• WORK TO BE COMPLETED
Determine how many lines in the records hold the word "then". Return the number alone.

SUPPLIED ENTRIES START

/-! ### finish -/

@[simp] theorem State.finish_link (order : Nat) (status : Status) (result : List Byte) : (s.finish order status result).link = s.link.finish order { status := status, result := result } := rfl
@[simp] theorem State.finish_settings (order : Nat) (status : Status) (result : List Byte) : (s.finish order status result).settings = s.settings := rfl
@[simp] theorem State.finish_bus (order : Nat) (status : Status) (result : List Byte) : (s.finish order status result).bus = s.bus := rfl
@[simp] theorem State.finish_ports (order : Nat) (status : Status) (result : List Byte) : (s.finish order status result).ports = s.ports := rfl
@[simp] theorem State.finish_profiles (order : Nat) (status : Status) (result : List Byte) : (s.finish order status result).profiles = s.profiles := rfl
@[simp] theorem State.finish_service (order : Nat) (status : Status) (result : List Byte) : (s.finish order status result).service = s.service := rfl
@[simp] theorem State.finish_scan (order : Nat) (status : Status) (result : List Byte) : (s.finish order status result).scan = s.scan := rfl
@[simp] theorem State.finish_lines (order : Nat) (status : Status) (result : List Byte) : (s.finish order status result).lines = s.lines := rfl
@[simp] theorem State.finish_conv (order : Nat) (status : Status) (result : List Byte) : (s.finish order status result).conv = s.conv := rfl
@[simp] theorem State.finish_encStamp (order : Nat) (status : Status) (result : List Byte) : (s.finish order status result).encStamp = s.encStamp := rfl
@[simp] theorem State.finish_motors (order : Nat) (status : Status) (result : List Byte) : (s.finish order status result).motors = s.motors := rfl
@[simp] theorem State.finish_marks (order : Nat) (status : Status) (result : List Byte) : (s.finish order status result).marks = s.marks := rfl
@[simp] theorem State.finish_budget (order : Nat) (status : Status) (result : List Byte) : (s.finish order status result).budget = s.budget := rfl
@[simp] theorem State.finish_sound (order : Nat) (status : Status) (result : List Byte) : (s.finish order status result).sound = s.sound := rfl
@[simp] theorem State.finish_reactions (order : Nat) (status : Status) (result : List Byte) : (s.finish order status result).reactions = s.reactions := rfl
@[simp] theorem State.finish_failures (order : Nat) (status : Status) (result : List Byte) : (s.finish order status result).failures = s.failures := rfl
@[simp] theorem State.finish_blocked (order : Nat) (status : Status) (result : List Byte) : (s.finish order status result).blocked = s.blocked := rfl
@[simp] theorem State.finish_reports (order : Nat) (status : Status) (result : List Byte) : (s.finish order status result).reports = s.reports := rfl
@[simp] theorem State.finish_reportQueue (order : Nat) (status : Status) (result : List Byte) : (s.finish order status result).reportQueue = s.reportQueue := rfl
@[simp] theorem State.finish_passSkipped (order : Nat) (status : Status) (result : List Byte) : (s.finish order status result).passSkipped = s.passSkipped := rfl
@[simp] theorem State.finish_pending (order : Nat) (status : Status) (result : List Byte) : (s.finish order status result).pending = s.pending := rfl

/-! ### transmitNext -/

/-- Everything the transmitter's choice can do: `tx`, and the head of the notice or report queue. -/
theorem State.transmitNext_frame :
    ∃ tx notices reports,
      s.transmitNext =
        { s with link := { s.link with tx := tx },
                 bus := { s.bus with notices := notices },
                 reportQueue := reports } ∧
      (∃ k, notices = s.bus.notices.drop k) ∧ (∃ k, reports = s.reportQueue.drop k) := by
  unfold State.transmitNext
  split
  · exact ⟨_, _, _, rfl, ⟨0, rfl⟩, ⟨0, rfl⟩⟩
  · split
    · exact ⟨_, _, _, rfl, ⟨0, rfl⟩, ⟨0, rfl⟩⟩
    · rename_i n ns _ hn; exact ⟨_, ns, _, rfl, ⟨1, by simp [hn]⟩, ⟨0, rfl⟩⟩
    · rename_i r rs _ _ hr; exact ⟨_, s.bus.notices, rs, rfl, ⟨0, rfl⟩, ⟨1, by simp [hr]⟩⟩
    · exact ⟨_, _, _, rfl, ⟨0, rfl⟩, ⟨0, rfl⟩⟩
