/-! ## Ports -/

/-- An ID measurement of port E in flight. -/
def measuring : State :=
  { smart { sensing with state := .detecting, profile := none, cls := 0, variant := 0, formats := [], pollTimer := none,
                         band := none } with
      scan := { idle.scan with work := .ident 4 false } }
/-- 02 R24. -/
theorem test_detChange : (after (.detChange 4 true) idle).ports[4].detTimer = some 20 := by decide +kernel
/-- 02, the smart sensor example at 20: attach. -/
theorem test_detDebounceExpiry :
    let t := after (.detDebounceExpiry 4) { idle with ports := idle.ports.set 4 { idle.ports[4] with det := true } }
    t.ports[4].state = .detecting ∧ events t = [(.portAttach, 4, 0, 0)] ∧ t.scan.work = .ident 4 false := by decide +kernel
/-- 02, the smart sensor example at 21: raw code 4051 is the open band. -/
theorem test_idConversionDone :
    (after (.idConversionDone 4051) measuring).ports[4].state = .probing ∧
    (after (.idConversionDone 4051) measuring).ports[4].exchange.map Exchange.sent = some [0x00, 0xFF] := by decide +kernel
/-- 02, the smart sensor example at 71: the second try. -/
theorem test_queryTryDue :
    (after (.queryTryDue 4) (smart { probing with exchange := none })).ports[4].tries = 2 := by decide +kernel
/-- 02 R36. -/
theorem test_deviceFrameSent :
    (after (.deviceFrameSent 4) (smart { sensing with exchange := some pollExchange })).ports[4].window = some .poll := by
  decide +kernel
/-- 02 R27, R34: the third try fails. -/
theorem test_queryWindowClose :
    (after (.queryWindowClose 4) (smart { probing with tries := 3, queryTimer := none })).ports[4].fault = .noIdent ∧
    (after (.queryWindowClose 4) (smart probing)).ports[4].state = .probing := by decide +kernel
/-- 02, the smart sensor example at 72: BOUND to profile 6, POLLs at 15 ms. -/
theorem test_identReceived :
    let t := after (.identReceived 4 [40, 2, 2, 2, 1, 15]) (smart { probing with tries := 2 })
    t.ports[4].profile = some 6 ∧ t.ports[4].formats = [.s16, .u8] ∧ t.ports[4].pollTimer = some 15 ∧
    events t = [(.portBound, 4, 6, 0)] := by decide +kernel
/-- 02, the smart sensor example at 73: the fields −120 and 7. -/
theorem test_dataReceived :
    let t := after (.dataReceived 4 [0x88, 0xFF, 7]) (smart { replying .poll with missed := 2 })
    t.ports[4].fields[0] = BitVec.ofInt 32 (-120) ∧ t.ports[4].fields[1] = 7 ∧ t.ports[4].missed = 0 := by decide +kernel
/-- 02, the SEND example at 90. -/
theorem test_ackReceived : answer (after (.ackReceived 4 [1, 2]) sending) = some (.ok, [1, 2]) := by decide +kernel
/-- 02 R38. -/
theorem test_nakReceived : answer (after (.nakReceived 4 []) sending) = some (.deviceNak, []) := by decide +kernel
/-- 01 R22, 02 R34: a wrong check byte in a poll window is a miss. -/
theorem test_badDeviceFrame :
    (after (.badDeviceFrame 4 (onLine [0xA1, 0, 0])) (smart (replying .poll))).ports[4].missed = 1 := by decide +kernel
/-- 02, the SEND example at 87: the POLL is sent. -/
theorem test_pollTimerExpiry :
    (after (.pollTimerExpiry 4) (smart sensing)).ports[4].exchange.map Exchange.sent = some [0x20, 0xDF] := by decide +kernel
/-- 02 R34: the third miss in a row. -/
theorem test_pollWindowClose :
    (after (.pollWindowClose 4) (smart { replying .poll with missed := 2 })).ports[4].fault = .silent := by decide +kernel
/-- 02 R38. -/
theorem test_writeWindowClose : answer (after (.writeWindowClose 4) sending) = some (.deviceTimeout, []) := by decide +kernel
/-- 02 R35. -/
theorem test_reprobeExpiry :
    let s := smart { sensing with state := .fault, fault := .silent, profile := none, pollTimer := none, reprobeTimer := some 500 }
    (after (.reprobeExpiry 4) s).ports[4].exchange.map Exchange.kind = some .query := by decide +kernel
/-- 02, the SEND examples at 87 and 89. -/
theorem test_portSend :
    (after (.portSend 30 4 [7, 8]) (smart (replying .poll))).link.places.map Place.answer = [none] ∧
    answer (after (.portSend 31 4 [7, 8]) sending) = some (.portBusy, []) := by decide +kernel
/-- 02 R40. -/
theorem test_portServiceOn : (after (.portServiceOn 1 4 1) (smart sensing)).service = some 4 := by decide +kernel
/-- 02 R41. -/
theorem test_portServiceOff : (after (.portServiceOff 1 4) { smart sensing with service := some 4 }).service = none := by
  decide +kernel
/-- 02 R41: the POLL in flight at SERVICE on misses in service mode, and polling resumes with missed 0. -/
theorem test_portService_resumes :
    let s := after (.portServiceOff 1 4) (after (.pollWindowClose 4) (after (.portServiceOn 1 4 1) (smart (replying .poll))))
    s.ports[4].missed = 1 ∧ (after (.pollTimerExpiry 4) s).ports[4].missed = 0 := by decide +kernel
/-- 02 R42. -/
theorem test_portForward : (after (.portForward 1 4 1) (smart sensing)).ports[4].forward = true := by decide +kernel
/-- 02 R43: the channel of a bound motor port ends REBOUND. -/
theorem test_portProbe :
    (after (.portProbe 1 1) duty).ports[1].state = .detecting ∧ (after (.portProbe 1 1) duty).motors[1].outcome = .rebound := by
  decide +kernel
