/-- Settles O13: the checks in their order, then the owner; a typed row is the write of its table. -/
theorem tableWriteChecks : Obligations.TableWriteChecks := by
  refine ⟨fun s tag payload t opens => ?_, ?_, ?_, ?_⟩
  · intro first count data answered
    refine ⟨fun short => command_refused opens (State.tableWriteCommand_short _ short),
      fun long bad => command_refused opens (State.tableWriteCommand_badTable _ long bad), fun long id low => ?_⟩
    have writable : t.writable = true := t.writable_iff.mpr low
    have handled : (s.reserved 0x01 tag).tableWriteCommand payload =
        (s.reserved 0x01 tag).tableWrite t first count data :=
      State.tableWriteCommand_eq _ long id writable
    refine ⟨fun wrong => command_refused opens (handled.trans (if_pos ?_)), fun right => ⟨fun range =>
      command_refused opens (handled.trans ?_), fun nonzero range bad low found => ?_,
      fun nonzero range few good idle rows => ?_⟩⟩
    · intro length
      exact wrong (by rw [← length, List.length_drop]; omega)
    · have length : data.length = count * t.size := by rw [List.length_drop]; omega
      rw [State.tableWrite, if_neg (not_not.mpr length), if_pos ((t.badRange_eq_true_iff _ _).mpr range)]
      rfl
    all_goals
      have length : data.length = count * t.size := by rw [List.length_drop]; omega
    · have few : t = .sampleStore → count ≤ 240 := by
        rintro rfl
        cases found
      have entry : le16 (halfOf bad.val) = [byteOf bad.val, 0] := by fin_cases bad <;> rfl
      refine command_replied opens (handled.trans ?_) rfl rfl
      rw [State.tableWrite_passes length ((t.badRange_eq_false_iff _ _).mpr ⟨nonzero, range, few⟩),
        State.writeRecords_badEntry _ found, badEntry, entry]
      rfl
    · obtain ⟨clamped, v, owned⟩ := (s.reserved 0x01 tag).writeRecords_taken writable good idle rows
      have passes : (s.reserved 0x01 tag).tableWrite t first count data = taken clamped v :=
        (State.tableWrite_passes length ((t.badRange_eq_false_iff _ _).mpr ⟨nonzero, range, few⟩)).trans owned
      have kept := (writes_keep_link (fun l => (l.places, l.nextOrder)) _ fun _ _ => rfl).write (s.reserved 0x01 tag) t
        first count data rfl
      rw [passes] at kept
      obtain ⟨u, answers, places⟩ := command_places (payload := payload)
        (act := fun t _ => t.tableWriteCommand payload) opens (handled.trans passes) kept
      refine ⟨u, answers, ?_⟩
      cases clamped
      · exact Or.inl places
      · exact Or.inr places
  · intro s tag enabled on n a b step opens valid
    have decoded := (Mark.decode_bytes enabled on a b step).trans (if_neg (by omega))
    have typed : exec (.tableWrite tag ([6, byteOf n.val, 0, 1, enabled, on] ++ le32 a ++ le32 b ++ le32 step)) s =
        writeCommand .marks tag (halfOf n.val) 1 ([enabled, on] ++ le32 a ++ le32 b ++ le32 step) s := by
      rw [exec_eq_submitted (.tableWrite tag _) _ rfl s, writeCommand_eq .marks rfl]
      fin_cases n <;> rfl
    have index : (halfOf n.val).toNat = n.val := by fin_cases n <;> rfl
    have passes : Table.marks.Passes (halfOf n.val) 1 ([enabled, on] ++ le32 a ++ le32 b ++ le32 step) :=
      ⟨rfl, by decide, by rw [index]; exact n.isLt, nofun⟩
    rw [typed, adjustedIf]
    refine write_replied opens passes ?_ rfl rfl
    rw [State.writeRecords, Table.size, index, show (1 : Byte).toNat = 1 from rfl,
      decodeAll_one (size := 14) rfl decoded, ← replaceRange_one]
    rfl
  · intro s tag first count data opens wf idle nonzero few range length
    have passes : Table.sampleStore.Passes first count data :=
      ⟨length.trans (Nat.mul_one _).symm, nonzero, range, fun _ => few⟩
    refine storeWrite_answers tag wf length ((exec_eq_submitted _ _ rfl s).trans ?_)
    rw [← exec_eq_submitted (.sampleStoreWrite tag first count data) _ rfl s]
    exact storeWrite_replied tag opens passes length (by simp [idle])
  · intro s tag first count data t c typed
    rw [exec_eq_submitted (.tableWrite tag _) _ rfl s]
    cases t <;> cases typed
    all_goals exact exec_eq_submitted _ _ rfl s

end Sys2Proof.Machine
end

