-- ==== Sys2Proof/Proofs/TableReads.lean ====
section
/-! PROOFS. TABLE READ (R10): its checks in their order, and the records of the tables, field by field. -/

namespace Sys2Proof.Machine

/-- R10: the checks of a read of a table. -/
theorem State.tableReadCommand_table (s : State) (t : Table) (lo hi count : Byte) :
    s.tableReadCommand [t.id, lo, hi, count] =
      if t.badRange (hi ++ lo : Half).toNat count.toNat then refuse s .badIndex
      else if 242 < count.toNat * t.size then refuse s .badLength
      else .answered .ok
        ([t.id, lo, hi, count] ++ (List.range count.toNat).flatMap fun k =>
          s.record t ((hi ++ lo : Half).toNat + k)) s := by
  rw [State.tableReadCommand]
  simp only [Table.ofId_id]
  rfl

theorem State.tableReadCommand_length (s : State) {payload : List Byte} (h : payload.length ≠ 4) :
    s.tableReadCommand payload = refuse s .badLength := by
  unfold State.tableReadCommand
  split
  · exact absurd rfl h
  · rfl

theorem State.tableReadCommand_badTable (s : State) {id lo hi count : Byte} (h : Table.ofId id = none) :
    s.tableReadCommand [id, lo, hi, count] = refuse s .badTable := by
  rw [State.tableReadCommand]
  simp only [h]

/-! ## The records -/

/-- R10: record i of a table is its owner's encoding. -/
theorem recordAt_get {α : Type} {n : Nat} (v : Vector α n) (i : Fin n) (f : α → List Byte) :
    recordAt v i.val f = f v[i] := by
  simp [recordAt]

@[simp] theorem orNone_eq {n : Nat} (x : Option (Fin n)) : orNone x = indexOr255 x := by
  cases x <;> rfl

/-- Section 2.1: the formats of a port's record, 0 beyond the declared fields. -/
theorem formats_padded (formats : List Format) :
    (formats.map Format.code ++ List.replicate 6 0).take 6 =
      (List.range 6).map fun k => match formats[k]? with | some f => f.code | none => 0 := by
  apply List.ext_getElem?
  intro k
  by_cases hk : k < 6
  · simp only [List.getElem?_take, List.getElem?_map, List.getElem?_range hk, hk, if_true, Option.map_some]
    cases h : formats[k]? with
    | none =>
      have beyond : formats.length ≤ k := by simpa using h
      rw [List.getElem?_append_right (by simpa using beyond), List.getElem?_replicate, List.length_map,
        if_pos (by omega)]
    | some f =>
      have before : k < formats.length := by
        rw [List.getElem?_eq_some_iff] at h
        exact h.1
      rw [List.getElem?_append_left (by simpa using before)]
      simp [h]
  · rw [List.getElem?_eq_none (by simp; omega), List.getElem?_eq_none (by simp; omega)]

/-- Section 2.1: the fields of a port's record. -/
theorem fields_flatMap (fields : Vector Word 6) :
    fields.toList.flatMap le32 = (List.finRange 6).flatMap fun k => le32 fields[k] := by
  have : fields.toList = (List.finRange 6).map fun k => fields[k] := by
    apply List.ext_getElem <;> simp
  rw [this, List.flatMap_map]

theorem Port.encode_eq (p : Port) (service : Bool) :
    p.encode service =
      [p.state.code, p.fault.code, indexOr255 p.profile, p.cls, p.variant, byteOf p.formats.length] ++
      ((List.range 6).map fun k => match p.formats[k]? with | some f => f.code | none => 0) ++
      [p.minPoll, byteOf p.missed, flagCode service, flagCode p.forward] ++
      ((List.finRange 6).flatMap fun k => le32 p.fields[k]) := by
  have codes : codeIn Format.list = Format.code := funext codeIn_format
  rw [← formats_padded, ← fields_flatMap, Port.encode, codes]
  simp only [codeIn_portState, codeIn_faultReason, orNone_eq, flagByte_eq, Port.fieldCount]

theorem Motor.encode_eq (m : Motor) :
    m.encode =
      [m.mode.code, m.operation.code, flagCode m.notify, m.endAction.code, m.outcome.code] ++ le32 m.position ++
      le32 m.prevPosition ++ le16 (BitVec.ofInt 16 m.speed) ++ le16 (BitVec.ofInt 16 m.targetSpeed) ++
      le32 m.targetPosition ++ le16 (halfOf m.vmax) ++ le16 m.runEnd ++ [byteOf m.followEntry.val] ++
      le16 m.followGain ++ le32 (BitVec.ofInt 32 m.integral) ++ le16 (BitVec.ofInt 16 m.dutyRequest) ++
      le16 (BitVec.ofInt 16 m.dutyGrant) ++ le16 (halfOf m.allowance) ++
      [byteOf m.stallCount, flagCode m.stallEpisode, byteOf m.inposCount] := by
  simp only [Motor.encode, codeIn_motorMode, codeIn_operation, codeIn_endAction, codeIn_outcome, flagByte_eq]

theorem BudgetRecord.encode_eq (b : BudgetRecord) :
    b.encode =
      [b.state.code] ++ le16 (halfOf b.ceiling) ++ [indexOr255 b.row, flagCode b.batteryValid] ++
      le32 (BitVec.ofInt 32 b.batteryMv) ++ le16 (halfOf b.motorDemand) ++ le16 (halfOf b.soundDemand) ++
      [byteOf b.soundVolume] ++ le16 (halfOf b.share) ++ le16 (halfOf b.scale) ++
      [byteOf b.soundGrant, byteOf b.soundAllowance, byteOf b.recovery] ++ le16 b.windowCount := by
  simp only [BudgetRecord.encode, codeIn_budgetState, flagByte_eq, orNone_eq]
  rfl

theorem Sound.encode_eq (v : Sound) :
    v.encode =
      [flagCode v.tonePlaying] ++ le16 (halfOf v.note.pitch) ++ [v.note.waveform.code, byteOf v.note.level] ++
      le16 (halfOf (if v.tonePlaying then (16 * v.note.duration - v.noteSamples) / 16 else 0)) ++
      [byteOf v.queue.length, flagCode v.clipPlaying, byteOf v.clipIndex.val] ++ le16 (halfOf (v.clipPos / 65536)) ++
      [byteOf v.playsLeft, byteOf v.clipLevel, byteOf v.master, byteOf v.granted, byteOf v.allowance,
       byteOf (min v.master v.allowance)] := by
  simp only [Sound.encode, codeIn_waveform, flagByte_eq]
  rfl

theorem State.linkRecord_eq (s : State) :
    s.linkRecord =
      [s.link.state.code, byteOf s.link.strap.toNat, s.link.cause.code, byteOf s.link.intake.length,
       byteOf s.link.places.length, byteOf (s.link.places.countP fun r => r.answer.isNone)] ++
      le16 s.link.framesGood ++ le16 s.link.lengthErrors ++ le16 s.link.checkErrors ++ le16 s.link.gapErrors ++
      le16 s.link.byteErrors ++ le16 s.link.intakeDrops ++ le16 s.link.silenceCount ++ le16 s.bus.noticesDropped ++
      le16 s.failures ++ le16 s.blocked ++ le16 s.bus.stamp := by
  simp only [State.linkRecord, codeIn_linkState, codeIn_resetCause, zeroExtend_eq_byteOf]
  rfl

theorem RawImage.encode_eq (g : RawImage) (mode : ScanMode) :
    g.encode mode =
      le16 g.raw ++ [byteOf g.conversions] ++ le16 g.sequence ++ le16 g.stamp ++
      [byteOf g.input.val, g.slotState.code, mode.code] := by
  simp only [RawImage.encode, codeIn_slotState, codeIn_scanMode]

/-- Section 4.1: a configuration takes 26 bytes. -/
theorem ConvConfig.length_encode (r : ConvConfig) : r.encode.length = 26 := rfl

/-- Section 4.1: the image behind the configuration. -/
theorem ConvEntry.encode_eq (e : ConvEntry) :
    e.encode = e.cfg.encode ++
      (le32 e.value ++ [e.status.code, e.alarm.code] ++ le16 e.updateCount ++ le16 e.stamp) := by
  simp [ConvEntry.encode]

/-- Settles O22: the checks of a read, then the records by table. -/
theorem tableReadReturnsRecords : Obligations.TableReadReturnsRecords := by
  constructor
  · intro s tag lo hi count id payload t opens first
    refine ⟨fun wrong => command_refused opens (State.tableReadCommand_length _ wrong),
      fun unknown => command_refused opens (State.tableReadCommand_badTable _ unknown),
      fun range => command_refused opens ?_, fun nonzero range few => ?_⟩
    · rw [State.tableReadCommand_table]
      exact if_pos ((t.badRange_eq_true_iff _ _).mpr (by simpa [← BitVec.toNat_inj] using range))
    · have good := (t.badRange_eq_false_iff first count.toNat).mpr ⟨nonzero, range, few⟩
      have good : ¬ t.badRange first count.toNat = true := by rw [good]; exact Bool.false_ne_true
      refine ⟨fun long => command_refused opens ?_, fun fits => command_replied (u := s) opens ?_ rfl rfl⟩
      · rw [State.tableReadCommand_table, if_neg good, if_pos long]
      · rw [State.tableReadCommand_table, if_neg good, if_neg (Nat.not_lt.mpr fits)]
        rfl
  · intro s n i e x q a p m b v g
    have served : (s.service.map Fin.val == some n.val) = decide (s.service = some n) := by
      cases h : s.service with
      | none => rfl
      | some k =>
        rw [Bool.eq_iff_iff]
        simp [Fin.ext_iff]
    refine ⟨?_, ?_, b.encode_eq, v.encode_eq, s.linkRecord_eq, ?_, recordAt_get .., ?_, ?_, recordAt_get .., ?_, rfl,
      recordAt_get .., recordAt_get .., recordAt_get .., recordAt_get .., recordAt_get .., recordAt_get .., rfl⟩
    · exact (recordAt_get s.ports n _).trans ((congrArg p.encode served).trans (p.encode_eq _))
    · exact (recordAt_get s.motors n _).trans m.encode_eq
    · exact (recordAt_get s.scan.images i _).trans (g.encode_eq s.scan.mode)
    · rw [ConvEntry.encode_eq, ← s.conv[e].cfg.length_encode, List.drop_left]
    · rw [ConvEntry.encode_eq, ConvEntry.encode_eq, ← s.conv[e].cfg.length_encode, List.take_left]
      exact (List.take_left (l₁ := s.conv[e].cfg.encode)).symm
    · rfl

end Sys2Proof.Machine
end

SUPPLIED ENTRIES END

• ANSWER SECTION
5